Release Date 25 July 2012

As the Olympics get underway, scientists are busily working around London in the biggest ever air monitoring exercise in the city's history.

The weather could make a crucial difference to whether pollution rises to significantly high levels during the Olympics - and current warm weather conditions are expected to create a build-up of smog in the days before the Games begin.

During the Games, meteorologists from the University of Reading will be among the team organised by the National Centre for Atmospheric Science (NCAS) which is taking part in an experiment to investigate how weather, chemistry and the amount of traffic all interact to affect air pollution.

The Olympics will act as a real-life experiment allowing scientists to investigate how changes in traffic density and traffic flow affect air pollution. By improving our ability to forecast air pollution, the effect of future changes to traffic patterns as a way of reducing pollution exposure can be assessed, potentially leading to an Olympic legacy of cleaner air for people in the capital.

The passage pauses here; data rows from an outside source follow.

-- ==== Sys2Proof/Laws/State.lean ====
section
/-! SUPPORT. Laws/State.lean: what each shared state update of Machine/Ops.lean leaves in each field, so that no proof
unfolds a record update. -/

namespace Sys2Proof.Machine

/-! ### setReq -/

@[simp] theorem setReq_bound (r : Request) (s : State) : (setReq r s).bound = s.bound := rfl
@[simp] theorem setReq_busaddr (r : Request) (s : State) : (setReq r s).busaddr = s.busaddr := rfl
@[simp] theorem setReq_phase (r : Request) (s : State) : (setReq r s).phase = s.phase := rfl
@[simp] theorem setReq_req (r : Request) (s : State) : (setReq r s).req = some r := rfl
@[simp] theorem setReq_cmd (r : Request) (s : State) : (setReq r s).cmd = s.cmd := rfl
@[simp] theorem setReq_dlo (r : Request) (s : State) : (setReq r s).dlo = s.dlo := rfl
@[simp] theorem setReq_treq (r : Request) (s : State) : (setReq r s).treq = s.treq := rfl
@[simp] theorem setReq_reply (r : Request) (s : State) : (setReq r s).reply = s.reply := rfl
@[simp] theorem setReq_rsp (r : Request) (s : State) : (setReq r s).rsp = s.rsp := rfl
@[simp] theorem setReq_bus (r : Request) (s : State) : (setReq r s).bus = s.bus := rfl
@[simp] theorem setReq_issued (r : Request) (s : State) : (setReq r s).issued = s.issued := rfl
@[simp] theorem setReq_events (r : Request) (s : State) : (setReq r s).events = s.events := rfl
@[simp] theorem setReq_encOut (r : Request) (s : State) : (setReq r s).encOut = s.encOut := rfl
@[simp] theorem setReq_tcuOut (r : Request) (s : State) : (setReq r s).tcuOut = s.tcuOut := rfl
@[simp] theorem setReq_encIn (r : Request) (s : State) : (setReq r s).encIn = s.encIn := rfl
@[simp] theorem setReq_tcuIn (r : Request) (s : State) : (setReq r s).tcuIn = s.tcuIn := rfl
@[simp] theorem setReq_presented (r : Request) (s : State) : (setReq r s).presented = s.presented := rfl
@[simp] theorem setReq_answers (r : Request) (s : State) : (setReq r s).answers = s.answers := rfl
@[simp] theorem setReq_takes (r : Request) (s : State) : (setReq r s).takes = s.takes := rfl
@[simp] theorem setReq_resetLine (r : Request) (s : State) : (setReq r s).resetLine = s.resetLine := rfl
@[simp] theorem setReq_diagPresent (r : Request) (s : State) : (setReq r s).diagPresent = s.diagPresent := rfl
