/-- What SEQ does to a state that meets the invariant meets it again. -/
theorem SeqCase.keepsInvariant {s t : State} (h : SeqCase s t) (inv : Invariant s) : Invariant t := by
  obtain ⟨hh, hp⟩ := inv
  cases h
  case held result => subst result; exact ⟨hh, hp⟩
  case refused r status idle refusal result =>
    obtain ⟨-, -, -, hbus⟩ := hp.clause idle
    subst result
    exact invariant_respond (s := setReq r s) hh rfl hbus (responseCoherent_refusal refusal)
  case probeIssue a idle unbound result =>
    obtain ⟨-, hdata, hrsp, -⟩ := hp.clause idle
    subst result
    exact ⟨hh, hdata, hrsp, unbound, a, rfl, rfl⟩
  case writeIssue a reg v r idle bound requested result =>
    obtain ⟨-, ⟨-, -, htreq, hreply⟩, hrsp, -⟩ := hp.clause idle
    subst result
    exact ⟨hh, htreq, hreply, hrsp, a, reg, v, r, bound, rfl, requested, rfl, rfl, rfl⟩
  case readIssue a reg idle bound mapped result =>
    obtain ⟨-, ⟨-, hdlo, htreq, hreply⟩, hrsp, -⟩ := hp.clause idle
    subst result
    exact ⟨hh, hdlo, htreq, hreply, hrsp, a, reg, bound, rfl, mapped, rfl, rfl⟩
  case configureIssue a c idle bound result =>
    obtain ⟨-, ⟨-, -, -, hreply⟩, hrsp, -⟩ := hp.clause idle
    subst result
    exact ⟨hh, hreply, hrsp, a, c, bound, rfl, rfl, rfl, rfl, rfl⟩
  case failed event e later waiting _ _ result =>
    obtain ⟨r, -, hr, -⟩ := hp.request waiting
    subst result
    exact invariant_respond (s := emit event (completed later s)) hh hr rfl (responseCoherent_transportError r e)
  case probeDone inProgress _ _ result =>
    subst result
    exact invariant_respond rfl inProgress rfl (responseCoherent_status nofun nofun)
  case writeDone inProgress _ _ result =>
    subst result
    exact invariant_respond hh inProgress rfl (responseCoherent_status nofun nofun)
  case readDone inProgress _ _ result =>
    subst result
    exact invariant_respond hh inProgress rfl (responseCoherent_read ..)
  case configureWritten a c _ _ _ waiting inProgress _ _ address result =>
    obtain ⟨hreply, hrsp, _, c', ⟨hbound, -⟩, hr, htreq, -, hdlo, -⟩ := hp.clause waiting
    obtain rfl : c' = c := configureRequest_injective (Option.some.inj (hr.symm.trans inProgress))
    subst result
    exact ⟨hh, hreply, hrsp, a, c', ⟨hbound, address⟩, inProgress, htreq, rfl, hdlo, rfl⟩
  case configureRead inProgress _ _ _ result =>
    subst result
    exact invariant_compareReadBack hh inProgress rfl

theorem StepCase.keepsInvariant {s t : State} (h : StepCase s t) (inv : Invariant s) : Invariant t := by
  cases h
  case reset result => subst result; exact ⟨rfl, rfl, ⟨rfl, rfl, rfl, rfl⟩, rfl, rfl⟩
  case waiting result => subst result; exact inv
  case taken presenting _ result =>
    obtain ⟨hh, hp⟩ := inv
    obtain ⟨hbus, -⟩ := hp.clause presenting
    subst result
    exact ⟨hh, rfl, ⟨rfl, rfl, rfl, rfl⟩, rfl, hbus⟩
  case accepted later _ _ course => exact course.keepsInvariant ((invariant_setPresented later s).mpr inv)
  case continued course => exact course.keepsInvariant inv

/-- Settles O36: the units write no register, and SEQ's part of the step keeps the invariant in every case. -/
theorem invariantKeptByEveryStep : Obligations.InvariantKeptByEveryStep := by
  intro s t inv h
  exact (step_cases h).keepsInvariant ((invariant_afterUnits s).mpr inv)

/-- Settles O35: after reset the clause of `IDLE` holds, of an unbound block. -/
theorem invariantAtReset : Obligations.InvariantAtReset := ⟨rfl, rfl, ⟨rfl, rfl, rfl, rfl⟩, rfl, rfl⟩

/-! ### The ways of PHASE -/

/-- `PHASE` stays, or moves along one of the ways listed, of which all but the last are an operation's. -/
def PhaseMoves (p q : Phase) : Prop :=
  q = p ∨ (p, q) ∈ [(Phase.idle, Phase.probeWait), (.idle, .wrWait), (.idle, .rdWait), (.idle, .cfgWrWait),
    (.idle, .resp), (.probeWait, .resp), (.wrWait, .resp), (.rdWait, .resp), (.cfgWrWait, .cfgRdWait),
    (.cfgWrWait, .resp), (.cfgRdWait, .resp), (.resp, .idle)]

theorem phaseMoves_of_wait {p : Phase} (h : p.isWait = true) : PhaseMoves p .resp := by
  revert h; cases p <;> simp [PhaseMoves, Phase.isWait]

theorem SeqCase.phaseMoves {s t : State} (h : SeqCase s t) : PhaseMoves s.phase t.phase := by
  cases h
  case held result => exact .inl (congrArg State.phase result)
  case refused idle _ result => subst result; simp [PhaseMoves, refusedWith, idle]
  case probeIssue idle _ result | configureIssue idle _ result => subst result; simp [PhaseMoves, idle]
  case writeIssue idle _ _ result | readIssue idle _ _ result => subst result; simp [PhaseMoves, idle]
  case configureWritten waiting _ _ _ _ result => subst result; simp [PhaseMoves, waiting]
  case failed waiting _ _ result => subst result; exact phaseMoves_of_wait waiting
  case probeDone waiting _ _ _ result | writeDone waiting _ _ _ result | readDone waiting _ _ _ result =>
    subst result; exact phaseMoves_of_wait (isWait_of waiting rfl)
  case configureRead waiting _ _ _ _ result =>
    subst result
    rw [compareReadBack_phase]
    exact phaseMoves_of_wait (isWait_of waiting rfl)

/-- Settles O32: the ways are those of SEQ's courses, and the taking of the response. -/
theorem phaseMovesOnlyAsListed : Obligations.PhaseMovesOnlyAsListed := by
  intro s t hl h
  change PhaseMoves (afterUnits s).phase t.phase
  cases step_cases h with
  | reset line => cases hl.symm.trans line
  | waiting _ result => exact .inl (congrArg State.phase result)
  | taken _ n presenting _ result => subst result; rw [presenting]; simp [PhaseMoves]
  | accepted _ w later _ _ course => exact course.phaseMoves
  | continued _ _ course => exact course.phaseMoves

Dr Janet Barlow, from the University of Reading, is taking part in the project. She said that while the wet summer weather might have been unwelcome, it has been helping to keep the air relatively clean. However, Met Office forecasts for warmer and more changeable weather in the weeks ahead suggest pollution could still be an issue for athletes, visitors and native Londoners alike.

She said: "The current sunny weather is a welcome departure from all the rain we've been having, but it brings with it its own problems. Met Office pollution forecasts are showing smog in London this week will be the worst it has been since May.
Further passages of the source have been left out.